OTHA BARHAM: A dish for dinner and dreaming
Published 11:30 am Thursday, October 5, 2017
- Otha Barham photoCorned beef hash from beginning to end.
All those who venture into the outback to spend more than a few hours have a favorite dish to eat while they enjoy the activity away from their kitchen. At least they should have.
Mine is a quickly prepared corned beef hash. In fairness to the guy I learned this recipe from, a fellow I never learned to like, here is another example of an axiom that teaches there is some good in everyone.

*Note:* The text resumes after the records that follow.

/-- Settles O33, from the outcome of the batch. -/
theorem onlyAnUnsolicitedAnswerIsRefused : Obligations.OnlyAnUnsolicitedAnswerIsRefused := by
  refine ⟨fun s => ?_, fun s => ⟨fun h => ?_, ?_⟩, mayAnswer_iff, fun s r hst ha => ?_, fun s r hno => ?_⟩
  · rcases step_outcome s with hnext | ⟨pre, r, post, rest, u, he, hu, hno⟩
    · exact .inl hnext
    · exact .inr (step_unsolicited he hu hno)
  · rcases step_outcome s with ⟨t, ht⟩ | hunsolicited
    · rw [h] at ht
      cases ht
    · exact hunsolicited
  · rintro ⟨pre, r, post, rest, u, he, hu, hno⟩
    exact step_unsolicited he hu hno
  · exact applyMove_answer_due ((mayAnswer_iff s).mpr ⟨hst, ha⟩) r
  · refine applyMove_answer_unsolicited (Bool.eq_false_iff.mpr fun hdue => ?_) r
    obtain ⟨hst, ha⟩ := (mayAnswer_iff s).mp hdue
    exact hno.elim (absurd hst) (absurd ha)

/-! ### The words taken -/

/-- Settles O29: the word offered first is what the walker's own step runs. -/
theorem stepRunsTheCommandTaken : Obligations.StepRunsTheCommandTaken := fun _ _ _ he hst hcmd =>
  (step_of_env_nil he).trans (walkerStep_run (nextAction_idle_take hst hcmd))

theorem pendingAnswer_of_offered {Cause : Type} {s : State Cause} {r : ReadResp Cause} (h : s.rdRsp = some r) :
    pendingAnswer s = some r := by
  simp only [pendingAnswer, h]

theorem pendingAnswer_of_image {Cause : Type} {s : State Cause} (h : s.rdRsp = none) (hb : s.memBusy = false) :
    pendingAnswer s = some (memoryAnswer s s.eaQ) := by
  simp [pendingAnswer, h, hb]

/-- Settles O30: the entry offered is what the walker's own step runs. -/
theorem stepRunsTheEntryTaken : Obligations.StepRunsTheEntryTaken := fun _ _ he hst ha =>
  (step_of_env_nil he).trans (walkerStep_run (nextAction_rdWait_entry hst (pendingAnswer_of_offered ha)))

/-- A read that is answered from the image goes on as if that answer had been offered: taking it empties `rd_rsp`
either way. -/
theorem walkerStep_of_image {s : State} (hst : s.st = .rdWait) (ha : s.rdRsp = none) (hb : s.memBusy = false) :
    walkerStep s = walkerStep { s with rdRsp := some (memoryAnswer s s.eaQ) } := by
  have himage := pendingAnswer_of_image ha hb
  have hoffered : pendingAnswer { s with rdRsp := some (memoryAnswer s s.eaQ) } = some (memoryAnswer s s.eaQ) :=
    pendingAnswer_of_offered rfl
  rcases hr : memoryAnswer s s.eaQ with e | c <;> rw [hr] at himage hoffered
  · rw [walkerStep_run (nextAction_rdWait_entry hst himage),
      walkerStep_run (nextAction_rdWait_entry (s := { s with rdRsp := some (.ok e) }) hst hoffered)]
    rfl
  · rw [walkerStep_move (nextAction_rdWait_error hst himage),
      walkerStep_move (nextAction_rdWait_error (s := { s with rdRsp := some (.err c) }) hst hoffered)]
    rfl

/-- Settles O31: the image's answer is the failing cause or the word, and it is taken like an offered one. -/
theorem imageAnswersAnOpenRead : Obligations.ImageAnswersAnOpenRead := by
  intro s he hst ha hb
  have hstep {r : ReadResp} (hr : memoryAnswer s s.eaQ = r) : step s = step { s with rdRsp := some r } := by
    rw [step_of_env_nil he, step_of_env_nil (s := { s with rdRsp := some r }) he, walkerStep_of_image hst ha hb, hr]
  exact ⟨fun c hc => hstep (by simp only [memoryAnswer, hc]), fun hnone => hstep (by simp only [memoryAnswer, hnone])⟩

/-! ### Reset -/

/-- Settles O1: the fields of the reset state (10_state.md R32). -/
theorem resetStateIsIdleAndOffersNothing : Obligations.ResetStateIsIdleAndOffersNothing :=
  ⟨rfl, rfl, rfl, rfl, rfl, rfl⟩

/-- Settles O4: the asserted reset names each field, and in IDLE the next word is taken. -/
theorem assertedResetDropsTheCommandInFlight : Obligations.AssertedResetDropsTheCommandInFlight := fun s =>
  ⟨resetWalker s, rfl, rfl, rfl, rfl, rfl, rfl, rfl, rfl, rfl, rfl, rfl, rfl, rfl, rfl, rfl,
    fun w rest he hcmd => stepRunsTheCommandTaken (resetWalker s) w rest he rfl hcmd⟩

end Sys2Proof.Machine
end

section
/-! PROOFS. The invariant of the machine: it holds after reset, and every outside move and every transition keeps it. -/

namespace Sys2Proof.Machine

/-! ### Response words have their form (30_encoding.md R67) -/

theorem valueResponse_wf (v : Word) : (valueResponse v : Response).wf = true := by
  simp [Response.wf, valueResponse]

/-- Base and flags rebuild the entry, so they are the decoded fields of the word they make up. -/
theorem decodedResponse_wf (L : Level) (e : Word) : (decodedResponse L (decodeFields L e) : Response).wf = true := by
  have hentry : (decodeFields L e).base ||| (decodeFields L e).flags = e := masked_or_flagsUnder _ e
  have hform : (decodedResponse L (decodeFields L e) : Response).wf =
      (decodedResponse L (decodeFields L e) == (valueResponse (decodeFields L e).base : Response) ||
        decodedResponse L (decodeFields L e) ==
          (decodedResponse L (decodeFields L ((decodeFields L e).base ||| (decodeFields L e).flags)) : Response)) := rfl
  rw [hform, hentry, beq_self_eq_true, Bool.or_true]

theorem pureResponse_wf {i : Instr} {r : Response} (h : pureResponse i = some r) : r.wf = true := by
  cases i with
  | decodeEntry L e => cases h; exact decodedResponse_wf L e
  | getPml4Index | getPdpteIndex | getPdeIndex | getPteIndex | getTableBase | computeEntryAddress =>
    cases h; exact valueResponse_wf _
  | _ => cases h

theorem resolvedResponse_wf {L : Level} {size : PageSize} {mask : Word} (hsize : leafSize L = some size)
    (hmask : addrMask L true = some mask) (e va flags : Word) :
    (resolvedResponse (leafAddress mask size e va) size L flags : Response).wf = true := by
  obtain ⟨k, rfl⟩ := kind_of_leaf_mask hmask
  have hlt : (leafAddress (kindMask k) size e va).toNat < spaceBytes := leafAddress_lt k size e va
  simp [Response.wf, resolvedResponse, hsize, hlt]

theorem notPresentResponse_wf (L : Level) : (faultResponse L .notPresent none : Response).wf = true := by
  simp [Response.wf, faultResponse]

theorem readErrorResponse_wf (L : Level) (c : ReadCause) :
    (faultResponse L .readError (some c) : Response).wf = true := by
  simp [Response.wf, faultResponse]

/-! ### The walk registers (10_state.md R18 to R21) -/

/-- The acceptance of a TRANSLATE writes registers in order. -/
theorem registersOk_startWalk {w : CmdWord} (hop : cmdOp w = 0) (rest : List CmdWord) (s : State) :
    RegistersOk (startWalk (cmdOpa w) (cmdOpb w) (takeCommand w rest s)) :=
  ⟨masked_base_idem _, rfl, cmdOpa w, decodeCmd_translate hop, fun _ => rfl⟩

/-- No level comes before PML4. -/
theorem nextLevel_ne_pml4 (L : Level) : nextLevel L ≠ .pml4 := by cases L <;> decide

/-- The next level keeps the latched command and virtual address, and its base is masked. -/
theorem RegistersOk.after_enterLevel {s : State} (h : RegistersOk s) (L : Level) (e : Word) :
    RegistersOk (enterLevel (nextLevel L) (e &&& tableBaseMask) s) := by
  obtain ⟨-, -, root, hcmd, -⟩ := h
  exact ⟨masked_base_idem e, rfl, root, hcmd, fun hL => absurd hL (nextLevel_ne_pml4 L)⟩

/-- An entry address may be offered on `rd_req` (20_memory.md R42). -/
theorem readableAddress_entryAddress (base index : Word) : readableAddress (entryAddress base index) :=
  ⟨entryAddress_aligned base index, entryAddress_lt base index⟩

/-! ### The operations -/

section
variable {s : State}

In a lamp lit camp kitchen somewhere (I really can’t recall where) I watched him peel some potatoes, chop them into small squares and boil them in barely salted water, peel some onions and stir them about in a spoon full of hot oil and mix them with the done potatoes and a can of corned beef. When cooked on a stovetop until some of the beef browned, the result was some kind of fine!

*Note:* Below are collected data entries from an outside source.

/-- The fields of an X form (R75, R77), with its literal. -/
structure XFields where
  xop : BitVec 10
  g   : Guard := .always
  d   : BitVec 8 := 0
  a   : BitVec 8 := 0
  b   : BitVec 8 := 0
  c   : BitVec 8 := 0
  xf  : BitVec 4 := 0
  op  : BitVec 4 := 0
  bi  : Bool := false
  rm  : BitVec 2 := 0
  ty  : BitVec 5 := 0
  imm : W32 := 0
  lit : Option W64 := none
  deriving DecidableEq, Repr

/-- An encoding as fields. -/
inductive Enc where
  | c (f : CFields)
  | x (f : XFields)
  deriving DecidableEq, Repr

/-- A literal's words, bits 31:0 first (R70). -/
def litWords : Option W64 → List W32
  | none => []
  | some v => [v.extractLsb' 0 32, v.extractLsb' 32 32]

/-- The words of an encoding (R70, R72, R75, R77). -/
def Enc.words : Enc → List W32
  | .c f => (f.b ++ f.a ++ f.d ++ f.cop ++ BitVec.ofBool false ++ BitVec.ofBool f.lit.isSome : BitVec 32) :: litWords f.lit
  | .x f =>
    (f.a ++ f.d ++ BitVec.ofBool f.g.neg ++ f.g.p ++ f.xop ++ BitVec.ofBool true ++ BitVec.ofBool f.lit.isSome : BitVec 32) ::
    (f.xf ++ f.op ++ BitVec.ofBool f.bi ++ f.rm ++ f.ty ++ f.c ++ f.b : BitVec 32) ::
    f.imm :: litWords f.lit

/-- The number of words of an encoding, by bits 1:0 of its first word (R70, R91). -/
def lengthWords (w0 : W32) : Nat :=
  match (w0.extractLsb' 0 2).toNat with
  | 0 => 1
  | 1 => 3
  | 2 => 3
  | _ => 5

/-- A literal from its two words. -/
def litOf (lo hi : W32) : W64 := hi ++ lo

/-- The fields of an encoding whose words are at hand; `none` when words are missing. -/
def Enc.ofWords : List W32 → Option Enc
  | [] => none
  | w0 :: ws =>
    let cf (l : Option W64) : Enc :=
      .c ⟨w0.extractLsb' 2 6, w0.extractLsb' 8 8, w0.extractLsb' 16 8, w0.extractLsb' 24 8, l⟩
    let xf (w1 w2 : W32) (l : Option W64) : Enc :=
      .x ⟨w0.extractLsb' 2 10, ⟨w0.getLsbD 15, w0.extractLsb' 12 3⟩, w0.extractLsb' 16 8, w0.extractLsb' 24 8,
        w1.extractLsb' 0 8, w1.extractLsb' 8 8, w1.extractLsb' 28 4, w1.extractLsb' 24 4, w1.getLsbD 23,
        w1.extractLsb' 21 2, w1.extractLsb' 16 5, w2, l⟩
    match w0.getLsbD 1, w0.getLsbD 0, ws with
    | false, false, _ => some (cf none)
    | false, true, lo :: hi :: _ => some (cf (some (litOf lo hi)))
    | true, false, w1 :: w2 :: _ => some (xf w1 w2 none)
    | true, true, w1 :: w2 :: lo :: hi :: _ => some (xf w1 w2 (some (litOf lo hi)))
    | _, _, _ => none

/-- The little-endian bytes of words (R5). -/
def bytesOfWords : List W32 → List Byte
  | [] => []
  | w :: ws => w.extractLsb' 0 8 :: w.extractLsb' 8 8 :: w.extractLsb' 16 8 :: w.extractLsb' 24 8 :: bytesOfWords ws

/-- The words that bytes hold, whole words only. -/
def wordsOfBytes : List Byte → List W32
  | b0 :: b1 :: b2 :: b3 :: bs => (b3 ++ b2 ++ b1 ++ b0 : BitVec 32) :: wordsOfBytes bs
  | _ => []

/-! ## Operand fields (R79) -/

def isPred (x : BitVec 8) : Bool := x.extractLsb' 3 5 == 0
def predOf (x : BitVec 8) : PredNo := x.extractLsb' 0 3
def predField (p : PredNo) : BitVec 8 := (0 : BitVec 5) ++ p
def isTile (x : BitVec 8) : Bool := x.extractLsb' 6 2 == 0
/-- Bit 7 zero, and the way zero when W is 0. -/
def isLine (x : BitVec 8) : Bool := !x.getLsbD 7 && (x.getLsbD 6 || x.extractLsb' 4 2 == 0)
def lineOf (x : BitVec 8) : LineOp :=
  ⟨x.extractLsb' 0 4, if x.getLsbD 6 then some (x.extractLsb' 4 2) else none⟩
def lineField (l : LineOp) : BitVec 8 :=
  match l.way with
  | none => (0 : BitVec 4) ++ l.reg
  | some w => BitVec.ofBool false ++ BitVec.ofBool true ++ w ++ l.reg
def targetField (l : BitVec 4) (p : PredNo) : BitVec 8 := l ++ BitVec.ofBool false ++ p

def CFields.zA (f : CFields) : Bool := f.a == 0
def CFields.zB (f : CFields) : Bool := f.b == 0
def CFields.zD (f : CFields) : Bool := f.d == 0
def XFields.zA (f : XFields) : Bool := f.a == 0
def XFields.zB (f : XFields) : Bool := f.b == 0
def XFields.zC (f : XFields) : Bool := f.c == 0
def XFields.zD (f : XFields) : Bool := f.d == 0
def XFields.zI (f : XFields) : Bool := f.imm == 0

/-- Operand B as R80 reads it. -/
def XFields.opB (f : XFields) : OpB :=
  if f.bi then
    match f.lit with
    | some v => .lit v
    | none => .imm f.imm
  else .reg f.b

/-- The fields behind operand B are zero where R80 reserves them; `n` is the registers of the operand's type. -/
def XFields.bOk (f : XFields) (n : Nat) : Bool :=
  if f.bi then
    f.b == 0 &&
      match f.lit with
      | some v => f.imm == 0 && (n == 2 || v >>> 32 == 0)
      | none => true
  else f.imm == 0

/-- Puts operand B into the fields (R80). -/
def XFields.withB (f : XFields) : OpB → XFields
  | .reg r => { f with b := r }
  | .imm v => { f with bi := true, imm := v }
  | .lit v => { f with bi := true, lit := some v }

/-! ## Checks in the order of R89 -/

/-- MODIFIER, then RESERVED, then what REGISTER says of the instruction alone. -/
def chk (modOk resOk : Bool) (i : Instr) : Except Detail Instr :=
  if !modOk then .error .modifier
  else if !resOk then .error .reserved
  else if !i.regsAligned then .error .register
  else .ok i

/-- A type that the instruction does not define is MODIFIER. -/
def withTy {α : Type} (o : Option α) (k : α → Except Detail Instr) : Except Detail Instr :=
  match o with
  | none => .error .modifier
  | some t => k t

/-- A special register number not in R31 is REGISTER, after MODIFIER and RESERVED. -/
def withSReg (resOk : Bool) (n : BitVec 8) (k : SReg → Except Detail Instr) : Except Detail Instr :=
  if !resOk then .error .reserved
  else
    match SReg.ofNumber n with
    | none => .error .register
    | some s => k s

/-! ## The C form (R74) -/

/-- C form without literal. -/
def decodeC0 (f : CFields) : Except Detail Instr :=
  match f.cop.toNat with
  | 0x01 => chk true (f.zA && f.zB && f.zD) (.nopC)
  | 0x02 => chk true (f.zA) (.movB32C f.d f.b)
  | 0x03 => chk true (f.zA) (.movB32Imm8C f.d f.b)
  | 0x04 => chk true true (.addI32C f.d f.a f.b)
  | 0x05 => chk true true (.addI32Imm8C f.d f.a f.b)
  | 0x06 => chk true true (.subI32C f.d f.a f.b)
  | 0x07 => chk true true (.mulI32C f.d f.a f.b)
  | 0x08 => chk true true (.andB32C f.d f.a f.b)
  | 0x09 => chk true true (.andB32Imm8C f.d f.a f.b)
  | 0x0A => chk true true (.orB32C f.d f.a f.b)
  | 0x0B => chk true true (.xorB32C f.d f.a f.b)
  | 0x0C => chk true true (.shlB32Imm8C f.d f.a f.b)
  | 0x0D => chk true true (.shrB32Imm8C f.d f.a f.b)
  | 0x0E => chk true true (.shrI32Imm8C f.d f.a f.b)
  | 0x0F => chk true true (.shlB32C f.d f.a f.b)
  | 0x10 => chk true true (.shrB32C f.d f.a f.b)
  | 0x11 => chk true true (.minI32C f.d f.a f.b)
  | 0x12 => chk true true (.maxI32C f.d f.a f.b)
  | 0x13 => chk true (f.zB) (.popcB32C f.d f.a)
  | 0x14 => chk true (f.zB) (.clzB32C f.d f.a)
  | 0x15 => chk true true (.leaN32C f.d f.a f.b)
  | 0x16 => chk true true (.faddFp32C f.d f.a f.b)
  | 0x17 => chk true true (.fmulFp32C f.d f.a f.b)
  | 0x18 => chk true true (.fminFp32C f.d f.a f.b)
  | 0x19 => chk true true (.fmaxFp32C f.d f.a f.b)
  | 0x1A => chk true true (.faddBf16C f.d f.a f.b)
  | 0x1B => chk true true (.fmulBf16C f.d f.a f.b)
  | 0x1C => chk true (f.zB) (.cvtFp32I32C f.d f.a)
  | 0x1D => chk true (f.zB) (.cvtI32Fp32C f.d f.a)
  | 0x1E => chk true (isPred f.d) (.setpEqB32C (predOf f.d) f.a f.b)
  | 0x1F => chk true (isPred f.d) (.setpNeB32C (predOf f.d) f.a f.b)
  | 0x20 => chk true (isPred f.d) (.setpLtI32C (predOf f.d) f.a f.b)
  | 0x21 => chk true (isPred f.d) (.setpGeI32C (predOf f.d) f.a f.b)
  | 0x22 => chk true (isPred f.d) (.setpLtN32C (predOf f.d) f.a f.b)
  | 0x23 => chk true (isPred f.d) (.setpGeN32C (predOf f.d) f.a f.b)
  | 0x24 => chk true (isPred f.d) (.setpLtFp32C (predOf f.d) f.a f.b)
  | 0x25 => chk true (isPred f.d) (.setpGeFp32C (predOf f.d) f.a f.b)
  | 0x26 => chk true (isPred f.d && isPred f.a && isPred f.b) (.pandC (predOf f.d) (predOf f.a) (predOf f.b))
  | 0x27 => chk true (isPred f.d && isPred f.a && isPred f.b) (.porC (predOf f.d) (predOf f.a) (predOf f.b))
  | 0x28 => chk true (isPred f.d && isPred f.a && isPred f.b) (.pxorC (predOf f.d) (predOf f.a) (predOf f.b))
  | 0x29 => chk true (isPred f.d && isPred f.a && isPred f.b) (.pandnC (predOf f.d) (predOf f.a) (predOf f.b))
  | 0x2A => chk true (isPred f.d && isPred f.a && f.zB) (.pmovC (predOf f.d) (predOf f.a))
  | 0x2B => chk true (isPred f.d && isPred f.a && f.zB) (.pnotC (predOf f.d) (predOf f.a))
  | 0x2C => chk true (isLine f.a) (.ldBC f.d (lineOf f.a) f.b)
  | 0x2D => chk true (isLine f.a) (.ldHC f.d (lineOf f.a) f.b)
  | 0x2E => chk true (isLine f.a) (.ldWC f.d (lineOf f.a) f.b)
  | 0x2F => chk true (isLine f.a) (.ldDC f.d (lineOf f.a) f.b)
  | 0x30 => chk true (isLine f.a) (.stBC (lineOf f.a) f.b f.d)
  | 0x31 => chk true (isLine f.a) (.stHC (lineOf f.a) f.b f.d)
  | 0x32 => chk true (isLine f.a) (.stWC (lineOf f.a) f.b f.d)
  | 0x33 => chk true (isLine f.a) (.stDC (lineOf f.a) f.b f.d)
  | 0x34 => chk true (isLine f.a && f.zB && f.zD) (.recallC (lineOf f.a))
  | 0x35 => chk true (isLine f.a && f.zB && f.zD) (.flushC (lineOf f.a))
  | 0x36 => chk true (f.zA && f.zB && f.zD) (.exitC)
  | 0x37 => chk true (f.zB && f.zD) (.retC f.a)
  | 0x38 => chk true (isPred f.d && isPred f.a && f.zB) (.voteAnyC (predOf f.d) (predOf f.a))
  | 0x39 => chk true (isPred f.d && isPred f.a && f.zB) (.voteAllC (predOf f.d) (predOf f.a))
  | 0x3A => chk true (isPred f.a && f.zB) (.voteBallC f.d (predOf f.a))
  | 0x3B => chk true (isPred f.d && f.zA && f.zB) (.electC (predOf f.d))
  | 0x3C => chk true true (.shflIdxC f.d f.a f.b)
  | 0x3D => chk true true (.shflXorC f.d f.a f.b)
  | 0x3E => withSReg f.zB f.a fun sr => chk true true (.mfsC f.d sr)
  | 0x3F => chk true (f.zA && f.zB && f.zD) (.pauseC)
  | _ => .error .opcode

Now, it always helps to be exhausted from a day of dragging elk quarters over just a skim of snow or hauling big catfish over the side of a jon boat. But I have failed to find a better meal in camp.
One time I found myself in an elk camp (actually a shack built by the members of a group who hunted the same mountain for many years). They had a kitchen of sorts. I volunteered to cook supper one evening when all were tired. I made my hash. My new pals bragged on the hash so repeatedly that it was embarrassing. Before bedtime, they had appointed the low man in their hierarchy to skip the next day’s hunt, drive into Vernal (40 miles distant) to buy a supply of potatoes, onions and that canned beef from the old and skinny beef in Brazil that get chased around in the brush by grizzled gauchos until they (the steers and the gauchos) are scarred from the tough brush and whose flesh is as tough as leather. When finally captured, the old bulls are made into the stuff we call corned beef.

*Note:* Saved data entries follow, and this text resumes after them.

-- ==== Sys2Proof/Machine/Operands.lean ====
section
/-! DEFINITION. Operand forms: registers and pairs (R24, R79), operand B (R80), line operands and offsets (R130, R137),
and the source lists that poison is checked over (R300). -/

namespace Sys2Proof.Machine

/-- The registers that an operand of one or two registers names. -/
def regsOf (wide : Bool) (r : Reg) : List Nat := if wide then [r.toNat, r.toNat + 1] else [r.toNat]
/-- `n` consecutive registers. -/
def regRun (r : Reg) (n : Nat) : List Nat := (List.range n).map fun i => r.toNat + i
end Sys2Proof.Machine

namespace Sys2Proof
open Machine

/-- The registers that operand B reads. -/
def OpB.srcs (wide : Bool) : OpB → List Nat
  | .reg r => regsOf wide r
  | .imm _ => []
  | .lit _ => []

end Sys2Proof

namespace Sys2Proof.Machine

/-- Operand B as 32 bits: a literal gives its low half (R80). -/
def Slot.b32 (t : Slot) : OpB → W32
  | .reg r => t.reg r.toNat
  | .imm v => v
  | .lit v => v.setWidth 32
/-- Operand B under a 64-bit type: IMM32 is sign-extended for `.i64` and zero-extended otherwise (R80). -/
def Slot.b64 (t : Slot) (signed : Bool) : OpB → W64
  | .reg r => t.pair r.toNat
  | .imm v => if signed then v.signExtend 64 else v.setWidth 64
  | .lit v => v

end Sys2Proof.Machine

namespace Sys2Proof
open Machine

/-- The signedness of types. -/
def IntTy.signed : IntTy → Bool
  | .i32 => true
  | .i64 => true
  | .n32 => false
  | .n64 => false
def I32Ty.signed : I32Ty → Bool
  | .i32 => true
  | .n32 => false
def BtTy.wide : BtTy → Bool
  | .b32 => false
  | .b64 => true
def SgnTy.wide : SgnTy → Bool
  | .i32 => false
  | .i64 => true
def NatTy.wide : NatTy → Bool
  | .n32 => false
  | .n64 => true
def ShrTy.wide : ShrTy → Bool
  | .b32 => false
  | .i32 => false
  | .n32 => false
  | .b64 => true
  | .i64 => true
  | .n64 => true
def ShrTy.signed : ShrTy → Bool
  | .i32 => true
  | .i64 => true
  | _ => false

end Sys2Proof

namespace Sys2Proof.Machine

/-- A function of one operand under a 32-bit or 64-bit type. -/
def Slot.un (t : Slot) (wide : Bool) (d a : Reg) (f : (w : Nat) → BitVec w → BitVec w) : Slot :=
  if wide then t.setPair d.toNat (f 64 (t.pair a.toNat)) else t.setReg d.toNat (f 32 (t.reg a.toNat))
/-- A function of two operands under a 32-bit or 64-bit type. -/
def Slot.bin (t : Slot) (wide signed : Bool) (d a : Reg) (b : OpB) (f : (w : Nat) → BitVec w → BitVec w → BitVec w) :
    Slot :=
  if wide then t.setPair d.toNat (f 64 (t.pair a.toNat) (t.b64 signed b))
  else t.setReg d.toNat (f 32 (t.reg a.toNat) (t.b32 b))
/-- A shift or rotation: the count is operand B's low 32 bits (R97). -/
def Slot.shift (t : Slot) (wide : Bool) (d a : Reg) (b : OpB) (f : (w : Nat) → BitVec w → Nat → BitVec w) : Slot :=
  let k := (t.b32 b).toNat
  if wide then t.setPair d.toNat (f 64 (t.pair a.toNat) k) else t.setReg d.toNat (f 32 (t.reg a.toNat) k)

/-- A packed 16-bit operation, element by element (R48). -/
def packed1 (f : Nat → Nat) (x : W32) : W32 :=
  BitVec.ofNat 16 (f (x.toNat / 65536)) ++ BitVec.ofNat 16 (f (x.toNat % 65536))
def packed2 (f : Nat → Nat → Nat) (x y : W32) : W32 :=
  BitVec.ofNat 16 (f (x.toNat / 65536) (y.toNat / 65536)) ++ BitVec.ofNat 16 (f (x.toNat % 65536) (y.toNat % 65536))
def packed3 (f : Nat → Nat → Nat → Nat) (x y z : W32) : W32 :=
  BitVec.ofNat 16 (f (x.toNat / 65536) (y.toNat / 65536) (z.toNat / 65536)) ++
    BitVec.ofNat 16 (f (x.toNat % 65536) (y.toNat % 65536) (z.toNat % 65536))
end Sys2Proof.Machine

namespace Sys2Proof
open Machine

/-- The format of a type of set F. -/
def FTy.fmt : FTy → Fmt
  | .fp32 => Machine.fp32
  | .fp16 => Machine.fp16
  | .bf16 => Machine.bf16
def F16Ty.fmt : F16Ty → Fmt
  | .fp16 => Machine.fp16
  | .bf16 => Machine.bf16
end Sys2Proof

namespace Sys2Proof.Machine

/-- Floating-point functions of one, two and three operands under a type of set F. -/
def fun1 (ty : FTy) (f : Fmt → Nat → Nat) (x : W32) : W32 :=
  match ty with
  | .fp32 => BitVec.ofNat 32 (f fp32 x.toNat)
  | _ => packed1 (f ty.fmt) x
def fun2 (ty : FTy) (f : Fmt → Nat → Nat → Nat) (x y : W32) : W32 :=
  match ty with
  | .fp32 => BitVec.ofNat 32 (f fp32 x.toNat y.toNat)
  | _ => packed2 (f ty.fmt) x y
def fun3 (ty : FTy) (f : Fmt → Nat → Nat → Nat → Nat) (x y z : W32) : W32 :=
  match ty with
  | .fp32 => BitVec.ofNat 32 (f fp32 x.toNat y.toNat z.toNat)
  | _ => packed3 (f ty.fmt) x y z
/-- Element k of a packed pair. -/
def half (x : W32) (k : Nat) : Nat := x.toNat / 65536 ^ k % 65536

end Sys2Proof.Machine

namespace Sys2Proof
open Machine

/-- Bytes of an access size. -/
def Size.bytes : Size → Nat
  | .b => 1
  | .h => 2
  | .w => 4
  | .d => 8
  | .x => 16
end Sys2Proof

namespace Sys2Proof.Machine

/-- The offset of R130 for a base register value. -/
def lineOff (b : W32) (imm : Nat) : Nat := (b.toNat + imm) % 128
/-- The word of an atomic: its offset aligned down to its size (R137). -/
def wordOff (b : W32) (bytes : Nat) : Nat := b.toNat % 128 - b.toNat % 128 % bytes
/-- Registers of `n` bytes read as one little-endian number, and written from one (R130). -/
def Slot.readRun (t : Slot) (r : Nat) : Nat → Nat
  | 0 => 0
  | n + 1 => Slot.readRun t r n + (t.reg (r + n)).toNat * 2 ^ (32 * n)
def Slot.writeRun (t : Slot) (r : Nat) (v : Nat) : Nat → Slot
  | 0 => t
  | n + 1 => (Slot.writeRun t r v n).setReg (r + n) (BitVec.ofNat 32 (v / 2 ^ (32 * n)))

end Sys2Proof.Machine
end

Their tongues, having torn off thorn brush for years, are dried and become strops with which axes and machetis are sharpened, according to sources. Their hides become backstops on shooting ranges to catch the bullets. But their meat is somewhat more tender and is fat free.
I made a batch of my hash this week and as I sat on the porch savoring each bite, I drifted off to sleep, as happens frequently as the years add up.
For a while I was there outside my little mountain tent on the side of Colorado’s Cold Spring Mountain, sitting on a small boulder with my feet near the fire made of the low, dry limbs from nearby aspens. The hash was being washed down with black, scalding coffee that warmed me under my breast bone. I was planning my day. A 2-inch snow fell during the night so all elk tracks would be fresh. I would follow the game trails, all of which circle the mountains maintaining elevation for easier travel rather than treading up and down.
I didn’t know what events lay ahead. But at the end of the day rest would be welcome, the campfire would warm me, the hash would revive me, the sleeping bag would rest me and I would be reminded once more that life is good.